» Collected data
+ + + +
theorem State.strikeAway_mesh (h : s0.KeepsMesh s) (i : Inst) (t : SStep) : s0.KeepsMesh (s.strikeAway sl j i t) := by
  unfold State.strikeAway
  extract_lets os hd form line outs u v w
  have hform : ∀ kind data, s0.KeepsMesh (form kind data) := fun _ _ => addAcc_mesh sl j h _
  have hv : s0.KeepsMesh v := foldl_of _ _ (hform ..) fun _ _ hq => tally_mesh sl hq _
  have hw : s0.KeepsMesh w := ite_of _ (foldl_of _ _ hv fun _ q hq => stepLfsr_mesh sl hq (bankOfLine_lt q) _) hv
  refine ite_of _ h ?_
  split
  · exact modInst_mesh sl j (hform ..) ..
  · exact takeScale_mesh sl j h ..
  · split
    · exact modInst_mesh sl j (hform ..) ..
    · exact h
  · exact modInst_mesh sl j (hform ..) ..
  · exact wrote_mesh sl j hw ..

theorem State.askRecords_mesh (h : s0.KeepsMesh s) : s0.KeepsMesh (s.askRecords sl) :=
  ite_of _ h (modSlice_mesh h sl _)

/-! ### The scrub engine (R288, R305) -/

theorem State.scrubPump_mesh (h : s0.KeepsMesh s) : s0.KeepsMesh (s.scrubPump sl) := by
  refine ite_of _ h ?_
  extract_lets l
  split
  · exact h
  · exact modInst_mesh sl _ (putB_mesh (modSlice_mesh h sl _) sl rfl ..) ..

/-! ### What a fault sets back (R185) -/

theorem State.restoreAccs_mesh (h : s0.KeepsMesh s) : s0.KeepsMesh (s.restoreAccs sl) :=
  each_mesh h _ _ fun _ _ ht => modBank_mesh ht ..

theorem State.dropScrub_mesh (h : s0.KeepsMesh s) : s0.KeepsMesh (s.dropScrub sl j) := by
  unfold State.dropScrub
  split
  · split
    · exact ite_of _ (putB_mesh (modSlice_mesh h sl _) sl rfl ..) h
    · exact h
  · exact h

theorem State.parkOut_mesh (h : s0.KeepsMesh s) : s0.KeepsMesh (s.parkOut sl j) := keepsMesh_mk h

end Sys2Proof.Machine
end
section
/-! SUPPORT. What becomes of Carillon transfers as a stream engine works without a slot: each goes on, or its slot has
entered FAULTED; what is under way stays under way (R147, R148, R185). -/

namespace Sys2Proof.Machine

open State

/-! ### The relation -/

/-- A later stage of the same transfer: source, receivers, strokes sent and acknowledgements are the same, and what is under
way still is. -/
structure Xfer.Keeps (x z : Xfer) : Prop where
  g : z.g = x.g
  sl : z.sl = x.sl
  slot : z.slot = x.slot
  no : z.no = x.no
  members : z.members = x.members
  sent : z.sent = x.sent
  acked : z.acked = x.acked
  strokes : ∀ k ∈ x.strokes, k.copies ≠ [] → k ∈ z.strokes

theorem Xfer.keeps_refl (x : Xfer) : x.Keeps x := ⟨rfl, rfl, rfl, rfl, rfl, rfl, rfl, fun _ hk _ => hk⟩

theorem Xfer.Keeps.trans {x y z : Xfer} (h : x.Keeps y) (h' : y.Keeps z) : x.Keeps z :=
  ⟨h'.g.trans h.g, h'.sl.trans h.sl, h'.slot.trans h.slot, h'.no.trans h.no, h'.members.trans h.members,
    h'.sent.trans h.sent, h'.acked.trans h.acked, fun k hk hc => h'.strokes k (h.strokes k hk hc) hc⟩

/-- The slot of a transfer exists in its slice and is FAULTED. -/
def State.Stopped (s : State) (x : Xfer) : Prop := x.slot < 16 ∧ s.slotState x.sl x.slot = 4

/-- MESH_SHED, or the shed mask of a slot. -/
def shedReg (a : Nat) : Prop :=
  a % 0x10000 = 0x6048 ∨ (0x1000 ≤ a % 0x10000 ∧ a % 0x10000 < 0x1400 ∧ a % 64 = 0x30)

/-- Time passes in neither, of the mesh only the list of transfers changes, and every transfer goes on or has a FAULTED slot;
what is under way is so in both, and no slot leaves FAULTED. -/
structure State.KeepsXfers (s t : State) : Prop where
  build : t.build = s.build
  time : t.time = s.time
  net : t.net = { s.net with xfers := t.net.xfers, strays := t.net.strays }
  rd : ∀ a, shedReg a → t.rd a = s.rd a
  faulted : ∀ sl j, j < 16 → s.slotState sl j = 4 → t.slotState sl j = 4
  xfer : ∀ x ∈ s.net.xfers, (∃ z ∈ t.net.xfers, x.Keeps z) ∨ t.Stopped x
  underWay : ∀ x ∈ s.net.xfers ++ s.net.strays, ∀ k ∈ x.strokes, k.copies ≠ [] →
    ∃ z ∈ t.net.xfers ++ t.net.strays, x.Keeps z

theorem State.KeepsXfers.now {s t : State} (h : s.KeepsXfers t) : t.now = s.now := congrArg Time.clk h.time

theorem State.KeepsXfers.flights {s t : State} (h : s.KeepsXfers t) : t.net.flights = s.net.flights := by rw [h.net]

theorem spared_of_shedReg {a : Nat} (h : shedReg a) : spared a := by
  simp only [shedReg, spared] at *
  omega

theorem spared_seSlotCtl (sl : Nat) {j : Nat} (hj : j < 16) : spared (A.seSlotCtl sl j) := by
  simp only [spared, A.seSlotCtl, sliceAddr]
  omega

theorem State.KeepsMesh.slotState {s t : State} (h : s.KeepsMesh t) (sl : Nat) {j : Nat} (hj : j < 16) :
    t.slotState sl j = s.slotState sl j := congrArg (fld · 0 3) (h.rd _ (spared_seSlotCtl sl hj))

theorem State.KeepsMesh.keepsXfers {s t : State} (h : s.KeepsMesh t) : s.KeepsXfers t where
  build := h.build
  time := h.time
  net := by rw [h.net]
  rd a ha := h.rd a (spared_of_shedReg ha)
  faulted sl j hj hs := (h.slotState sl hj).trans hs
  xfer x hx := .inl ⟨x, h.net.symm ▸ hx, x.keeps_refl⟩
  underWay x hx _ _ _ := ⟨x, h.net.symm ▸ hx, x.keeps_refl⟩

theorem State.KeepsXfers.trans {s t u : State} (h : s.KeepsXfers t) (h' : t.KeepsXfers u) : s.KeepsXfers u where
  build := h'.build.trans h.build
  time := h'.time.trans h.time
  net := by rw [h'.net, h.net]
  rd a ha := (h'.rd a ha).trans (h.rd a ha)
  faulted sl j hj hs := h'.faulted sl j hj (h.faulted sl j hj hs)
  xfer x hx := by
    rcases h.xfer x hx with ⟨y, hy, hxy⟩ | ⟨hj, hs⟩
    · rcases h'.xfer y hy with ⟨z, hz, hyz⟩ | ⟨hj, hs⟩
      · exact .inl ⟨z, hz, hxy.trans hyz⟩
      · exact .inr ⟨hxy.slot ▸ hj, hxy.slot ▸ hxy.sl ▸ hs⟩
    · exact .inr ⟨hj, h'.faulted _ _ hj hs⟩
  underWay x hx k hk hc := by
    obtain ⟨y, hy, hxy⟩ := h.underWay x hx k hk hc
    obtain ⟨z, hz, hyz⟩ := h'.underWay y hy k (hxy.strokes k hk hc) hc
    exact ⟨z, hz, hxy.trans hyz⟩

theorem State.keepsXfers_refl (s : State) : s.KeepsXfers s := (keepsMesh_refl s).keepsXfers

theorem State.KeepsXfers.mesh {s t u : State} (h : s.KeepsXfers t) (h' : t.KeepsMesh u) : s.KeepsXfers u :=
  h.trans h'.keepsXfers

/-! ### A slot enters FAULTED (R185) -/

section
variable {s : State} {sl j : Nat}

/-- STATE and FAULT of a slot, as `setSlotState` writes them. -/
def State.putState (s : State) (sl j v : Nat) : State :=
  (s.putF (A.seSlotCtl sl j) 0 3 v).putB (A.seStat sl) (16 + j) (decide (v = 4))

theorem State.setSlotState_of {P : State → Prop} (v : Nat) (h : P (s.putState sl j v))
    (hirq : P ((s.putState sl j v).raiseIrq 4)) : P (s.setSlotState sl j v) := by
  unfold State.setSlotState
  exact ite_of _ hirq h

theorem State.rd_raiseIrq_ne {a : Nat} (i : Nat) (h : a ≠ A.glbIrqCause) : (s.raiseIrq i).rd a = s.rd a := rd_wr_ne s h _

theorem State.rd_putState {a : Nat} (v : Nat) (hctl : a ≠ A.seSlotCtl sl j) (hstat : a ≠ A.seStat sl) :
    (s.putState sl j v).rd a = s.rd a := by
  rw [putState, putB, rd_wr_ne _ hstat, putF, rd_wr_ne _ hctl]

theorem State.rd_setSlotState {a : Nat} (v : Nat) (hctl : a ≠ A.seSlotCtl sl j) (hstat : a ≠ A.seStat sl)
    (hirq : a ≠ A.glbIrqCause) : (s.setSlotState sl j v).rd a = s.rd a := by
  have ht := rd_putState (s := s) v hctl hstat
  exact setSlotState_of (P := fun t => t.rd a = s.rd a) v ht ((rd_raiseIrq_ne 4 hirq).trans ht)

theorem State.setSlotState_net (v : Nat) : (s.setSlotState sl j v).net = s.net :=
  by
  apply setSlotState_of (P := fun t => t.net = s.net) <;> simp only [putState, raiseIrq, putF_net, putB_net]

theorem State.setSlotState_time (v : Nat) : (s.setSlotState sl j v).time = s.time :=
  by
  apply setSlotState_of (P := fun t => t.time = s.time) <;> simp only [putState, raiseIrq, putF_time, putB_time]

theorem State.setSlotState_build (v : Nat) : (s.setSlotState sl j v).build = s.build :=
  by
  apply setSlotState_of (P := fun t => t.build = s.build) <;> simp only [putState, raiseIrq, putF_build, putB_build]

theorem State.slotState_setSlotState_same {v : Nat} (hv : v < 8) :
    (s.setSlotState sl j v).slotState sl j = v := by
  have hstat : A.seSlotCtl sl j ≠ A.seStat sl := by simp only [A.seSlotCtl, A.seStat, sliceAddr]; omega
  have hirq : A.seSlotCtl sl j ≠ A.glbIrqCause := by simp only [A.seSlotCtl, A.glbIrqCause, sliceAddr]; omega
  have ht : (s.putState sl j v).slotState sl j = v := by
    rw [putState, slotState, getF, putB, rd_wr_ne _ hstat]
    exact (getF_putF_same s _ 0 3 v (by decide)).trans (Nat.mod_eq_of_lt hv)
  exact setSlotState_of (P := fun t => t.slotState sl j = v) v ht ((congrArg (fld · 0 3) (rd_raiseIrq_ne 4 hirq)).trans ht)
+ + + +
» TRY IT
Start with the line above that contains "apply setSlotState_of (P := fun t => t.time" and stop after the line that contains "have hstat : A.seSlotCtl". Output those lines exactly, and only those.

» TASK SOLUTION
  apply setSlotState_of (P := fun t => t.time = s.time) <;> simp only [putState, raiseIrq, putF_time, putB_time]

theorem State.setSlotState_build (v : Nat) : (s.setSlotState sl j v).build = s.build :=
  by
  apply setSlotState_of (P := fun t => t.build = s.build) <;> simp only [putState, raiseIrq, putF_build, putB_build]

theorem State.slotState_setSlotState_same {v : Nat} (hv : v < 8) :
    (s.setSlotState sl j v).slotState sl j = v := by
  have hstat : A.seSlotCtl sl j ≠ A.seStat sl := by simp only [A.seSlotCtl, A.seStat, sliceAddr]; omega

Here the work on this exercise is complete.